[Stored items]
╭──
-- ==== Sys2Proof/Machine/Matrix.lean ====
section
/-! DEFINITION. The matrix unit (R380 to R400): operands, planes and slots, eligibility and skipping (R70, R397), what
each command does, completion (R385), chained tiles (R71, R391). -/
namespace Sys2Proof.Machine

/-! ### Elements -/

/-- A format code (R381). -/
def fmtOf (f : Nat) : Fmt := if f = 0 then .e4m3 else if f = 1 then .e5m2 else if f = 2 then .bf16 else .fp32

/-- Codes of a row of bytes. -/
def rowCodes (size : Nat) (n : Nat) (bs : List Byte) : List Nat :=
  (List.range n).map fun i => numOf ((bs.drop (size * i)).take size)

/-- Cell (k, n) of a plane (R383). -/
def Plane.code (p : Plane) (k n : Nat) : Nat := bitsN (p.rows.getD k 0) (16 * n + 15) (16 * n)
/-- Element (i, j) of a plain slot (R383). -/
def Slot.elem (t : Slot) (i j : Nat) : W32 := (t.rows.getD i 0).extractLsb' (32 * j) 32

/-- A row of cells from numbers. -/
def packRow (w bits : Nat) (l : List Nat) : BitVec w := BitVec.ofNat w (l.reverse.foldl (fun v c => v * 2 ^ bits + c % 2 ^ bits) 0)

/-- Slot number `i` of a cell. -/
def Cell.slot (c : Cell) (i : BitVec 2) : Slot := c.slots[i.toNat]'i.isLt
/-- Replace it. -/
def Cell.setSlot (c : Cell) (i : BitVec 2) (t : Slot) : Cell := { c with slots := c.slots.set i.toNat t i.isLt }

/-- An operation names its slot (R381). -/
def namesSlot (o : CmdOp) : Bool := !(isLdw o || o == .swap)
/-- The operation is .q, MMAC or MMA. -/
def isMmac : CmdOp → Bool
  | .mmac => true
  | .mmacQ => true
  | _ => false

/-! ### Where engines may act -/

/-- The bytes of an engine's range exist for it (R165, R175, R182, R208, R237): none, or the engine class of the failure. -/
def engineFault (s : State) (p v : Nat) (l : Loc) (len : Nat) (write : Bool) : Option Nat :=
  match l with
  | .scratch c off =>
    match (if s.coreIn p c then s.ownerAt p v c else none) with
    | some (y, _) => if y.selv ≤ off ∧ off + len ≤ y.spanEnd then none else some 5
    | none => some 5
  | .chip x =>
    if (List.range (len / 0xC00000 + 2)).all fun i =>
        let k := x / 0xC00000 + i
        decide (x + len ≤ k * 0xC00000) || (s.sliceIn p k && decide (min (x + len) ((k + 1) * 0xC00000) ≤ k * 0xC00000 + s.lendOf p * 0x300000))
    then none else some 5
  | .glob a =>
    if (List.range (len / 2 ^ 30 + 2)).all fun i =>
        let b := min (a + i * 2 ^ 30) (a + len - 1)
        match s.region b with
        | some d => bitsN d.r 63 58 == p && (!write || bit1 d.r 45)
        | none => false
    then none else some 1
  | .phys pa => if physOk pa && physOk (pa + len - 1) then none else some 1

/-- Whom a command acts for at homes. -/
def Cmd.who (c : Cmd) : Who := ⟨c.part, c.vd, 0⟩

/-- A window read touches a filled narrow slot whose ftop is not the command's (R241); a packet's copy has none. -/
def narrowRead (s : State) (w : Who) (l : Loc) (len : Nat) (ftop : Option Bool) : Bool :=
  match l, ftop with
  | .scratch c off, some f =>
    match s.ownerAt w.part w.vd c with
    | none => false
    | some (y, _) => (List.range 16).any fun h => if hh : h < 16 then
        let sp := y.spools[h]
        sp.defined && (List.range sp.fill).any fun i =>
          let j := (sp.cons + i) % sp.count
          let o := sp.base + j * sp.bytes
          sp.narrow.getLsbD j && decide (o < off + len) && decide (off < o + sp.bytes) && (s.slotRec ⟨w.part, w.vd, c, h⟩ sp j).ftop != f
      else false
  | _, _ => false

/-- Read a range for an engine command: bytes and poisoned ranges, or the class of its failure. -/
def engineRead (s : State) (w : Who) (l : Loc) (len : Nat) (ftop : Option Bool) : Except Nat (List Byte × List (Nat × Nat) × State) :=
  match engineFault s w.part w.vd l len false with
  | some k => .error k
  | none =>
    if narrowRead s w l len ftop then .error 4
    else match homeReadBad s w l len with
    | .ok g s1 => .ok (g.1, g.2, s1)
    | _ => .error 1
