/-- The cores whose scratchpads a command in a queue has as destinations (R57). -/
def Cmd.targets (c : Cmd) : List Nat := if c.op.queue = .matrix then matTargets c else (CopyCmd.ofCmd c none 0 0).landCores

/-- The length fits a spool (R239). -/
def Spool.fits (sp : Spool) (len : Nat) : Bool := len % sp.bytes == 0 && decide (len ≤ sp.count * sp.bytes)

/-- Replace a copy command. -/
def State.setCopy (s : State) (k : CopyCmd) : State :=
  { s with copies := s.copies.map fun j => if j.cmd.id = k.cmd.id then k else j }

/-- Start a granted command: its chain begins (R89), its copy-queue entry frees (R402), spool reservations are asked for
(R239). A spool that does not fit fails the command with class 5; in a multicast that receiver alone fails. -/
def beginCopy (s : State) (k : CopyCmd) : State :=
  let c := k.cmd
  let e0 := if k.queue.isSome then (c.e0, c.ovf) else satPlus (c.e0, c.ovf) (k.t (.core c.core) k.site)
  let s1 : State := if k.queue.isSome then s else
    { s.onContext c.part c.vd c.core fun x => { x with cq := x.cq.filter (·.id != c.id) } with
      orphans := s.orphans.filter (·.id != c.id) }
  let k1 := { k with phase := .started, chain := e0.1, ovf := e0.2, endTick := s.tick + streamerTicks c.copyCycles }
  let good := fun d : SpoolId => match s1.spool d with
    | some sp => sp.fits c.copyLen
    | none => false
  let s2 : State := { s1 with landings := s1.landings ++ (c.spools.filter good).map fun d =>
    ⟨d, (match s1.spool d with
         | some sp => c.copyLen / sp.bytes
         | none => 0), false, 0, [], [], false, (decCommon c.word).narrow, c.ftop, 0, false, c.wid, false, some c.id⟩ }
  if c.spools.all good then s2.setCopy k1
  else if c.op == .mcast then s2.setCopy { k1 with fail := some 5 }
  else failCopy s2 k1 5

/-! ### Reservation -/

/-- Grant landing `i` of a copy (R239): the copy joins the free records of the slots taken (R89). -/
def grantCopy (s : State) (i : Nat) (l : Landing) : State :=
  match s.spool l.spool with
  | none => s
  | some sp =>
    let recs := s.freeRecs l.spool sp l.slots
    let s1 := s.grant i l
    { s1 with copies := s1.copies.map fun k =>
        if some k.cmd.id = l.cmd then
          let m := maxChain ((k.chain, k.ovf) :: recs.map fun r => satPlus (r.free, false) (k.t (.core l.spool.core) k.site))
          { k with chain := m.1, ovf := m.2 }
        else k }

/-! ### Reading the source -/

/-- Read the pieces of a source in order. -/
def readPieces (w : Who) (k : CopyCmd) : List (Nat × Nat) → Nat → State → Except Nat (List Byte × List (Nat × Nat) × State)
  | [], _, s => .ok ([], [], s)
  | r :: rs, o, s =>
    match k.place r with
    | none => .error 5
    | some q =>
      match engineRead s w q.1 q.2 (if k.queue.isSome then none else some k.cmd.ftop) with
      | .error c => .error c
      | .ok (bs, bad, s1) =>
        match readPieces w k rs (o + q.2) s1 with
        | .error c => .error c
        | .ok (bs2, bad2, s2) => .ok (bs ++ bs2, bad.map (fun b => (b.1 + o, b.2)) ++ bad2, s2)

/-- The bytes of a pattern fill (R403). -/
def fillBytes (pattern : W64) (len : Nat) : List Byte :=
  (List.range len).map fun i => pattern.extractLsb' (8 * (i % 8)) 8

/-- A peer copy stays inside its entry (R244). -/
def peerFits (s : State) (c : Cmd) : Bool :=
  if c.op == .peer then
    let b := decPeer c.word
    let e := s.peerEntry c.part b.entry.toNat
    decide (b.off.toNat + b.len.toNat ≤ 4096 * e.pages) && (!b.rk || decide (32 * b.rkOff.toNat + 32 ≤ 4096 * e.pages))
  else true

/-- The part of some ranges, laid end to end, from byte `o` on, `n` bytes long. -/
def cutPieces : List (Nat × Nat) → Nat → Nat → List (Nat × Nat)
  | [], _, _ => []
  | r :: rs, o, n =>
    if r.2 ≤ o then cutPieces rs (o - r.2) n
    else
      let k := min n (r.2 - o)
      if k = 0 then [] else (r.1 + o, k) :: cutPieces rs 0 (n - k)

/-- What remains of a range, first byte and length, outside another. -/
def cutOne (w g : Nat × Nat) : List (Nat × Nat) :=
  [(g.1, min (g.1 + g.2) w.1 - g.1), (max g.1 (w.1 + w.2), g.1 + g.2 - max g.1 (w.1 + w.2))].filter (0 < ·.2)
╰──
_What you are asked to do_
In the data above, retype exactly and only the lines between the one holding "none => some 5" and the one holding "def Cmd.who (c", inclusive.

_Expected output_
    | none => some 5
  | .chip x =>
    if (List.range (len / 0xC00000 + 2)).all fun i =>
        let k := x / 0xC00000 + i
        decide (x + len ≤ k * 0xC00000) || (s.sliceIn p k && decide (min (x + len) ((k + 1) * 0xC00000) ≤ k * 0xC00000 + s.lendOf p * 0x300000))
    then none else some 5
  | .glob a =>
    if (List.range (len / 2 ^ 30 + 2)).all fun i =>
        let b := min (a + i * 2 ^ 30) (a + len - 1)
        match s.region b with
        | some d => bitsN d.r 63 58 == p && (!write || bit1 d.r 45)
        | none => false
    then none else some 1
  | .phys pa => if physOk pa && physOk (pa + len - 1) then none else some 1

/-- Whom a command acts for at homes. -/
def Cmd.who (c : Cmd) : Who := ⟨c.part, c.vd, 0⟩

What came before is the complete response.